* Material provided *

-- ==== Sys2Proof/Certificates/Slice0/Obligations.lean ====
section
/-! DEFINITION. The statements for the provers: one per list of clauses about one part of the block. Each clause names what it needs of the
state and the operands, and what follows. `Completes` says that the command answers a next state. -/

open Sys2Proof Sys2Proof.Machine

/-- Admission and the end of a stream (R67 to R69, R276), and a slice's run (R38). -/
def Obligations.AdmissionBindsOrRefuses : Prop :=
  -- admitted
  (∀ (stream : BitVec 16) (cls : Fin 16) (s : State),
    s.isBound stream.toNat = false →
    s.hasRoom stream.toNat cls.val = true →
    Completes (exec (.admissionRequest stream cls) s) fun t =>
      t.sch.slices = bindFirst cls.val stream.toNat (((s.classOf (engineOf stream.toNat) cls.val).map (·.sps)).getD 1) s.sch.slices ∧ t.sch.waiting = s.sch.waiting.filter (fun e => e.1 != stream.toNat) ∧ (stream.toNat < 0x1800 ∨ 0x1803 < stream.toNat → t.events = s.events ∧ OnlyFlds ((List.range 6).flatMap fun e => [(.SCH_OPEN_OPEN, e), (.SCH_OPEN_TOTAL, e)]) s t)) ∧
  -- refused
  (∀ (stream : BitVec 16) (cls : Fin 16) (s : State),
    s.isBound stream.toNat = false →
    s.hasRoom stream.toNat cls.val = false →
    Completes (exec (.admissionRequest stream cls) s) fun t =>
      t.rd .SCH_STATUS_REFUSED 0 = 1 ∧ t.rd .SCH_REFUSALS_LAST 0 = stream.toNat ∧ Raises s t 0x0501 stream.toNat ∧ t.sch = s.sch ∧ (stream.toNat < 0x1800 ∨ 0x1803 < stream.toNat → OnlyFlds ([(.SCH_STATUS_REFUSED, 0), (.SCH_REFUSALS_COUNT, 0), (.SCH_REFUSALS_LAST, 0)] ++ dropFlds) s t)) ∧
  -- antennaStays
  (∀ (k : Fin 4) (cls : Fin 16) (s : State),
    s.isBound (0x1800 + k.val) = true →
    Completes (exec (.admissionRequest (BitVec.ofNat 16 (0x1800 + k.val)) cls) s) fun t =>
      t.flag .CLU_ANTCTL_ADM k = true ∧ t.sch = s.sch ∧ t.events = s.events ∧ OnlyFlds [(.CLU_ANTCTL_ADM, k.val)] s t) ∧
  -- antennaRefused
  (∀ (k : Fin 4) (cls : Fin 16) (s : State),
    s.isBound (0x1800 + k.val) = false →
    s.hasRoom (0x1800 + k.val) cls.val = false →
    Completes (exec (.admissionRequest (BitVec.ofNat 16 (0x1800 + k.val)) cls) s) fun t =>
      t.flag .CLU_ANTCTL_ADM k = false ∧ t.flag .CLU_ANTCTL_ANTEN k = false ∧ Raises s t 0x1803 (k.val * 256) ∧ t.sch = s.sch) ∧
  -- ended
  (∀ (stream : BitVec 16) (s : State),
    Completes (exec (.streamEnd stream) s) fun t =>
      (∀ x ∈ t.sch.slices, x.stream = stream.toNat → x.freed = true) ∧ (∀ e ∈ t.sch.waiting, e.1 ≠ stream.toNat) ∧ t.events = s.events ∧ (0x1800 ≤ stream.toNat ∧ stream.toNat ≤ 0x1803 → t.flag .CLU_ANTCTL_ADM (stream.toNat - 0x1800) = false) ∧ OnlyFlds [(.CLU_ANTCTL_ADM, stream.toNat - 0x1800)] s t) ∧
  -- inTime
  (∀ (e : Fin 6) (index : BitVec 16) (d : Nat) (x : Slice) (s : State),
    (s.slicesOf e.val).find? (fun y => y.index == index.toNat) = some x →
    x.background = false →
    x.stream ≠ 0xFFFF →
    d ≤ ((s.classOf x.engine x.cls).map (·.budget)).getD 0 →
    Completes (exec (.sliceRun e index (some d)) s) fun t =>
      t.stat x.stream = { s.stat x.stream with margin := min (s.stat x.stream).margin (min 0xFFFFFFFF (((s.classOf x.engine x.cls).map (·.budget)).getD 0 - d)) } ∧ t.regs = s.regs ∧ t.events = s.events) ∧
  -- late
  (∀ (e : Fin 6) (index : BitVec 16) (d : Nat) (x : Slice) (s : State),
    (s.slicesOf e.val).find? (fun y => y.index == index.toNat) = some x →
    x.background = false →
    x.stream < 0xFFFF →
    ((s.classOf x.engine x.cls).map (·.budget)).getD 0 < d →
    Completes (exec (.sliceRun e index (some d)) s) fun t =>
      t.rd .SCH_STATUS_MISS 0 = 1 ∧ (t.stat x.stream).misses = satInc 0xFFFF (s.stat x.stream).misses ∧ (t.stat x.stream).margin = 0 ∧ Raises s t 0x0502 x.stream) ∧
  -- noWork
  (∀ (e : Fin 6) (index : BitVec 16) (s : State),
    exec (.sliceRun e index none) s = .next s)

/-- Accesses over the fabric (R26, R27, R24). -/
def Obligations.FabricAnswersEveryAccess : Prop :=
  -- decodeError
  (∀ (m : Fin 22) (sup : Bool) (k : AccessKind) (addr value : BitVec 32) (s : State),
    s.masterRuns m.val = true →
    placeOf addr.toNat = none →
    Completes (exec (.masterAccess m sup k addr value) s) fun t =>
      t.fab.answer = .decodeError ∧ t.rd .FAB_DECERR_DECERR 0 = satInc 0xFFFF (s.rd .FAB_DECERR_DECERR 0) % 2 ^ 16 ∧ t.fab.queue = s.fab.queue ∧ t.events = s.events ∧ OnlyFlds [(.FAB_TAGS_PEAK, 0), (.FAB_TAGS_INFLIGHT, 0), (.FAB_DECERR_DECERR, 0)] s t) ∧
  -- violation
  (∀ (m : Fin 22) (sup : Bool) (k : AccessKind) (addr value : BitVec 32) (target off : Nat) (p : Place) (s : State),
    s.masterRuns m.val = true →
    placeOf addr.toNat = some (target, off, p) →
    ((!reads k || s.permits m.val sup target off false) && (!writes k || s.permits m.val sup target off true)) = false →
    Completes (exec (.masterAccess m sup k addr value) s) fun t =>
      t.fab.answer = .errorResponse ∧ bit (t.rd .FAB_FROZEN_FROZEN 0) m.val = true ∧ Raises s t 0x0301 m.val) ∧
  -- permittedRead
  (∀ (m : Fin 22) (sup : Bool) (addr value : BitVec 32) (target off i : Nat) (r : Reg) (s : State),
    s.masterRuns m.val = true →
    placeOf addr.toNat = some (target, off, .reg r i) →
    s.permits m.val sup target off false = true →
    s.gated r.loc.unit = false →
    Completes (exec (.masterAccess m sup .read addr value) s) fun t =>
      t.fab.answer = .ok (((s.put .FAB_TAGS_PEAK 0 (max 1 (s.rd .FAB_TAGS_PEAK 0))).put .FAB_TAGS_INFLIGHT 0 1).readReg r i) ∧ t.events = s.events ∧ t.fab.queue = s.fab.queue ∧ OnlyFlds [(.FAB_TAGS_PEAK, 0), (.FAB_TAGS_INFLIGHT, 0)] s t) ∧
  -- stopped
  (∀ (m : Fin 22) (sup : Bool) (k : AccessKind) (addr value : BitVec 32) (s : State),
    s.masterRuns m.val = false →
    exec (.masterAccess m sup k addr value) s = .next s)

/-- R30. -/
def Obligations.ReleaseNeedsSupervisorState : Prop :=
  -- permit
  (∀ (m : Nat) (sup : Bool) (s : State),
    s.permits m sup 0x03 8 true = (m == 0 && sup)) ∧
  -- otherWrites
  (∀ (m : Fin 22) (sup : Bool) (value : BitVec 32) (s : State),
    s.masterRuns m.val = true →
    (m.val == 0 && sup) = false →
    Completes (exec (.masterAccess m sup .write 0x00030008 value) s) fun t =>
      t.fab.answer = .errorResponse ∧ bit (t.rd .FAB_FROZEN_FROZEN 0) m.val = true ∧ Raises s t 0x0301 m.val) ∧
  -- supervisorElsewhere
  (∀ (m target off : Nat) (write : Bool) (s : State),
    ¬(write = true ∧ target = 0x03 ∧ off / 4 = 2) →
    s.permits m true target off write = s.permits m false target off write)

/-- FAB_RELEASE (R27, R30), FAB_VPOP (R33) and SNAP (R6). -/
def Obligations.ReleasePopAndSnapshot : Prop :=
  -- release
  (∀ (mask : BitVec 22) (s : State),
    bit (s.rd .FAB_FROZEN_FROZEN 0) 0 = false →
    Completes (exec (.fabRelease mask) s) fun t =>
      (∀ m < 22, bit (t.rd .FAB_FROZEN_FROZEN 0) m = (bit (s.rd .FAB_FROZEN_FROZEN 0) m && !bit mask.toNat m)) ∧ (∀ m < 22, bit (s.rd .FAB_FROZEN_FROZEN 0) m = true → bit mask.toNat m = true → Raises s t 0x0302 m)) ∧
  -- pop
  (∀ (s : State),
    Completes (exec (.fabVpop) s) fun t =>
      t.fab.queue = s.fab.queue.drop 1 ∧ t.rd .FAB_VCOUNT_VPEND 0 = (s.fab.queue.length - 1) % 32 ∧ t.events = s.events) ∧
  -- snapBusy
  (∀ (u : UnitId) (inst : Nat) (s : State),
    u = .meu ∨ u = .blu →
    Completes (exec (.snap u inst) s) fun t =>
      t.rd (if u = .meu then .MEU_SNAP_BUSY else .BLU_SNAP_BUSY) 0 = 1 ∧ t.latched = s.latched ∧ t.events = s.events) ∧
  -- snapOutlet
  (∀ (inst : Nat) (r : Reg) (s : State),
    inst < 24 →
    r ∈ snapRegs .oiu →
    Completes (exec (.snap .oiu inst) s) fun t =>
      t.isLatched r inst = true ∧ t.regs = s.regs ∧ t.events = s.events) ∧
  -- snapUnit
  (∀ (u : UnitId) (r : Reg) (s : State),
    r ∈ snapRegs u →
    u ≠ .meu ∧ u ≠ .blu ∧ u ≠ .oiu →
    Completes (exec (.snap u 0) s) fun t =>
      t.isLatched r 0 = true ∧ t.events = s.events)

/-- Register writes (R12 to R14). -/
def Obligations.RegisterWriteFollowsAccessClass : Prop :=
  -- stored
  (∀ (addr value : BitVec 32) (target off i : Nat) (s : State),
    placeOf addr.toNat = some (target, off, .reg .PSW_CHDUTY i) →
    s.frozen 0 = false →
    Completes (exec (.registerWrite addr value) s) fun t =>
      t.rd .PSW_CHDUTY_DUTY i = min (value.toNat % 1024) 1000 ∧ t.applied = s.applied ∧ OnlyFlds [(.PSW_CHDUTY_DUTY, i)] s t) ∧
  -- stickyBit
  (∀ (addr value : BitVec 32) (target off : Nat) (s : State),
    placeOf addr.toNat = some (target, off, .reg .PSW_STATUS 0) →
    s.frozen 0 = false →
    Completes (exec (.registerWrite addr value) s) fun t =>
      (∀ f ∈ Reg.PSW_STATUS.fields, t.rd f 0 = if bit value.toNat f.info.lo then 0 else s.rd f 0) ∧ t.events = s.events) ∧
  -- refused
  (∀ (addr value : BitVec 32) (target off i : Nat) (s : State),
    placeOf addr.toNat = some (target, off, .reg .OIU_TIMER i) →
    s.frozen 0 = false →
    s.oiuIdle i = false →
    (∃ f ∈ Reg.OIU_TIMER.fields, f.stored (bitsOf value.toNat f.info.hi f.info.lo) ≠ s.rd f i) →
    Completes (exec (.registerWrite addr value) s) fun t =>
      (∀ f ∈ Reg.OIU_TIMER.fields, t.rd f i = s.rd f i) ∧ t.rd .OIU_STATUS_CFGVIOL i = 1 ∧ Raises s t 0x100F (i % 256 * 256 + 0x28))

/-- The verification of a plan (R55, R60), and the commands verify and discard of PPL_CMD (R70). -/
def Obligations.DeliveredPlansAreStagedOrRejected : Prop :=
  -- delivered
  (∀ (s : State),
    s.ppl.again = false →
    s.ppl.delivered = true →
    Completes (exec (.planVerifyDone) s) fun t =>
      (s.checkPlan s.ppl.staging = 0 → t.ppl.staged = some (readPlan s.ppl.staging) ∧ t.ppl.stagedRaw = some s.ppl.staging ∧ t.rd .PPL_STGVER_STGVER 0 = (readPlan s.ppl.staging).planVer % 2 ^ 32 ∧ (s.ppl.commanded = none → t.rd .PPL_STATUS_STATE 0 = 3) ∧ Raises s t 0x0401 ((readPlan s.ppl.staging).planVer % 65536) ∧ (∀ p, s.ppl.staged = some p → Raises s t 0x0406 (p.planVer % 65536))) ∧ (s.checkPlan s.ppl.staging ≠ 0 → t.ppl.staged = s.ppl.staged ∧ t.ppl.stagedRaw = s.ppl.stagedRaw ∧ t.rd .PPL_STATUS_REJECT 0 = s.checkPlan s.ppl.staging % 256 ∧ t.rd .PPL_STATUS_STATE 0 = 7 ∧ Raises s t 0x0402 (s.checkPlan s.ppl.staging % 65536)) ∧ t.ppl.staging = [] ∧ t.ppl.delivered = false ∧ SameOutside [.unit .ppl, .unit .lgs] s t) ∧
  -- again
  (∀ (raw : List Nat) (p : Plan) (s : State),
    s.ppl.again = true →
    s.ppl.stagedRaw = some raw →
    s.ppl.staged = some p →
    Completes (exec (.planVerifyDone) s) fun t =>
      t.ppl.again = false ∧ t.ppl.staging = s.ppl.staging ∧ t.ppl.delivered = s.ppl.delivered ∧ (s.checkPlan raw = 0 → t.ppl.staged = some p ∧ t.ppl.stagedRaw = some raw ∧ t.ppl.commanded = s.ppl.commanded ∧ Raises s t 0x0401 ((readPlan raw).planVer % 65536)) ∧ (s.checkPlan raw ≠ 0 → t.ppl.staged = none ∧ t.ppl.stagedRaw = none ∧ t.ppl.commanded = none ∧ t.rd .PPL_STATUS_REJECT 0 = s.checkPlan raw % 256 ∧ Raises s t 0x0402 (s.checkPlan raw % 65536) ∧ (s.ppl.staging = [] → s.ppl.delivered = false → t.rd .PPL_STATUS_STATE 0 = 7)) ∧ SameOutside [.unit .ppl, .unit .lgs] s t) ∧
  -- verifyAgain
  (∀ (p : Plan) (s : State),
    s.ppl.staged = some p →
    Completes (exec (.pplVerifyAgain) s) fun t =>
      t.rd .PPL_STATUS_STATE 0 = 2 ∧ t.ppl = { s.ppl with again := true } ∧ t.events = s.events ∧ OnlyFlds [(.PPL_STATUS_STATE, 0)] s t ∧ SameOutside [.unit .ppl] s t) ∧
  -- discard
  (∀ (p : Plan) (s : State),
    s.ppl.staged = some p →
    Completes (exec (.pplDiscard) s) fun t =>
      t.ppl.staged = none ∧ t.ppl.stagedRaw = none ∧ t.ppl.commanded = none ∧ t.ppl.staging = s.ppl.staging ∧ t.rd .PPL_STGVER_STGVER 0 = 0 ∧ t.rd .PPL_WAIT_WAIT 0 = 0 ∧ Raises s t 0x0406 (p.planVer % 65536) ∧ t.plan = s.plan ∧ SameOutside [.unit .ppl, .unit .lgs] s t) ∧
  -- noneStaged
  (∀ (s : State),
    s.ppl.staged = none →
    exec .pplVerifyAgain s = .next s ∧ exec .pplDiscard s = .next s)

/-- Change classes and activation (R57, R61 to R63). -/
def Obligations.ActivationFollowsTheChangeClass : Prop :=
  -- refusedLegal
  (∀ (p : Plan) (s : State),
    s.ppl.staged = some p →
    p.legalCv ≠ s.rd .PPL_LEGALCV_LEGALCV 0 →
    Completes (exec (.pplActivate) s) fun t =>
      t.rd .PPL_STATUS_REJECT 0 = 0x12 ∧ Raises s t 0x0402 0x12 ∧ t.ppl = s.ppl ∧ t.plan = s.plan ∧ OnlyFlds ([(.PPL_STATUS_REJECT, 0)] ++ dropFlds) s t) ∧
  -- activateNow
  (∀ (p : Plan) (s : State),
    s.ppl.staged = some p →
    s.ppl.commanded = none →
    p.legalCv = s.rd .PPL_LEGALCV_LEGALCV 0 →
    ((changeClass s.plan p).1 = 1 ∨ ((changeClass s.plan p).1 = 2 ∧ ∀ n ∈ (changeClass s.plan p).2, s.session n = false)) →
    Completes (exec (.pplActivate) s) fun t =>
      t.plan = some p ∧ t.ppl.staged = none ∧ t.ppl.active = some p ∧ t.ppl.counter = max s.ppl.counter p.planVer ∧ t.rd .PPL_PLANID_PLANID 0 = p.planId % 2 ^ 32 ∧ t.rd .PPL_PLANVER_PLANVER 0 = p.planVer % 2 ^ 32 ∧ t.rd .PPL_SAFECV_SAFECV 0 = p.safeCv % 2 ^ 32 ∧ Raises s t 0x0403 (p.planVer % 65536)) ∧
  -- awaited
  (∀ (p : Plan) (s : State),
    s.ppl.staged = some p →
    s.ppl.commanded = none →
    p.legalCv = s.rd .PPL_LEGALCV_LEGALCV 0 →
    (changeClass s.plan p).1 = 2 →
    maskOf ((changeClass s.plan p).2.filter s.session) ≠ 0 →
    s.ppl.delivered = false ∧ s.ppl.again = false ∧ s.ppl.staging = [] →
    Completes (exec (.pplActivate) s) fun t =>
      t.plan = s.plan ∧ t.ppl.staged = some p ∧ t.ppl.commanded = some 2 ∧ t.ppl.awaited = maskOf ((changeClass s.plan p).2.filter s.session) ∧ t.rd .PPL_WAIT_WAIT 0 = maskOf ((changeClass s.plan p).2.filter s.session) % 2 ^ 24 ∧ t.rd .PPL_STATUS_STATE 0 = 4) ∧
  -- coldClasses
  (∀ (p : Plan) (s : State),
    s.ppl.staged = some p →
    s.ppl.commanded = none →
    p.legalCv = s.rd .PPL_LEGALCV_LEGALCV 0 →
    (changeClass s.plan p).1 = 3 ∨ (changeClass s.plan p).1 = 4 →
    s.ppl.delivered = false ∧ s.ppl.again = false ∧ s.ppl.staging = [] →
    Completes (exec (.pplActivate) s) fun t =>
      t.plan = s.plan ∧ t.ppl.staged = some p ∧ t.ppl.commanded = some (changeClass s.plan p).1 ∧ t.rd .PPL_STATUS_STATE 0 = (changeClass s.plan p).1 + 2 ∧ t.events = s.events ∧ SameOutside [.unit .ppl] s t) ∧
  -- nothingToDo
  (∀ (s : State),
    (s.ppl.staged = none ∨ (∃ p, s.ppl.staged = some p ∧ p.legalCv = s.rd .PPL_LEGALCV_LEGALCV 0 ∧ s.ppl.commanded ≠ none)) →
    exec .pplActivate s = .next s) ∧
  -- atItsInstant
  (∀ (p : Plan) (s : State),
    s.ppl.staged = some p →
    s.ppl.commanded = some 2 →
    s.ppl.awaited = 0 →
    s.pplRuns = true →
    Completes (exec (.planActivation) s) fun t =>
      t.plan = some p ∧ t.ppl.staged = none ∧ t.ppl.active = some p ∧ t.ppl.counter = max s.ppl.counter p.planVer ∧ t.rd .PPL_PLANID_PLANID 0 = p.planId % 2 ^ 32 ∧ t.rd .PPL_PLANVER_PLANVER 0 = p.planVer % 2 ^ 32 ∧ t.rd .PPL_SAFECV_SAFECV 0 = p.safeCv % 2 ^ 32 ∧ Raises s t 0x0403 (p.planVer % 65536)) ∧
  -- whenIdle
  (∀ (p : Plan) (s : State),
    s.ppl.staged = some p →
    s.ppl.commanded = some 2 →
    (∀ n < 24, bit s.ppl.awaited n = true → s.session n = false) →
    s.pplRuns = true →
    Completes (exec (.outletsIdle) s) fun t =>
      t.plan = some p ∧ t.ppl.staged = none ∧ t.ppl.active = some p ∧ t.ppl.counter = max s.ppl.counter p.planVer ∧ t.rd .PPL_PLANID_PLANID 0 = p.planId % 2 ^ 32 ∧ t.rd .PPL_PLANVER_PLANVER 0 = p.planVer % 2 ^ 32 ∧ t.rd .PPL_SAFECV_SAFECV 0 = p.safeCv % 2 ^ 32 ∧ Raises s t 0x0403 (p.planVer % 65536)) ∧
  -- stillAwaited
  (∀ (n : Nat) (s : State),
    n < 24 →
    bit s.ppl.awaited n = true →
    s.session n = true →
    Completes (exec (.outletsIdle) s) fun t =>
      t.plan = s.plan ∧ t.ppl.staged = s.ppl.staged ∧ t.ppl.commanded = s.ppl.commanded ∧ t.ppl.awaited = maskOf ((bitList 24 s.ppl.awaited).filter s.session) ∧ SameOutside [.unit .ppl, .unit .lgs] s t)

* What you will do *
Which lines of the listing contain the word "hasRoom"? Copy each of them.

* Solution *
    s.hasRoom stream.toNat cls.val = true →
    s.hasRoom stream.toNat cls.val = false →
    s.hasRoom (0x1800 + k.val) cls.val = false →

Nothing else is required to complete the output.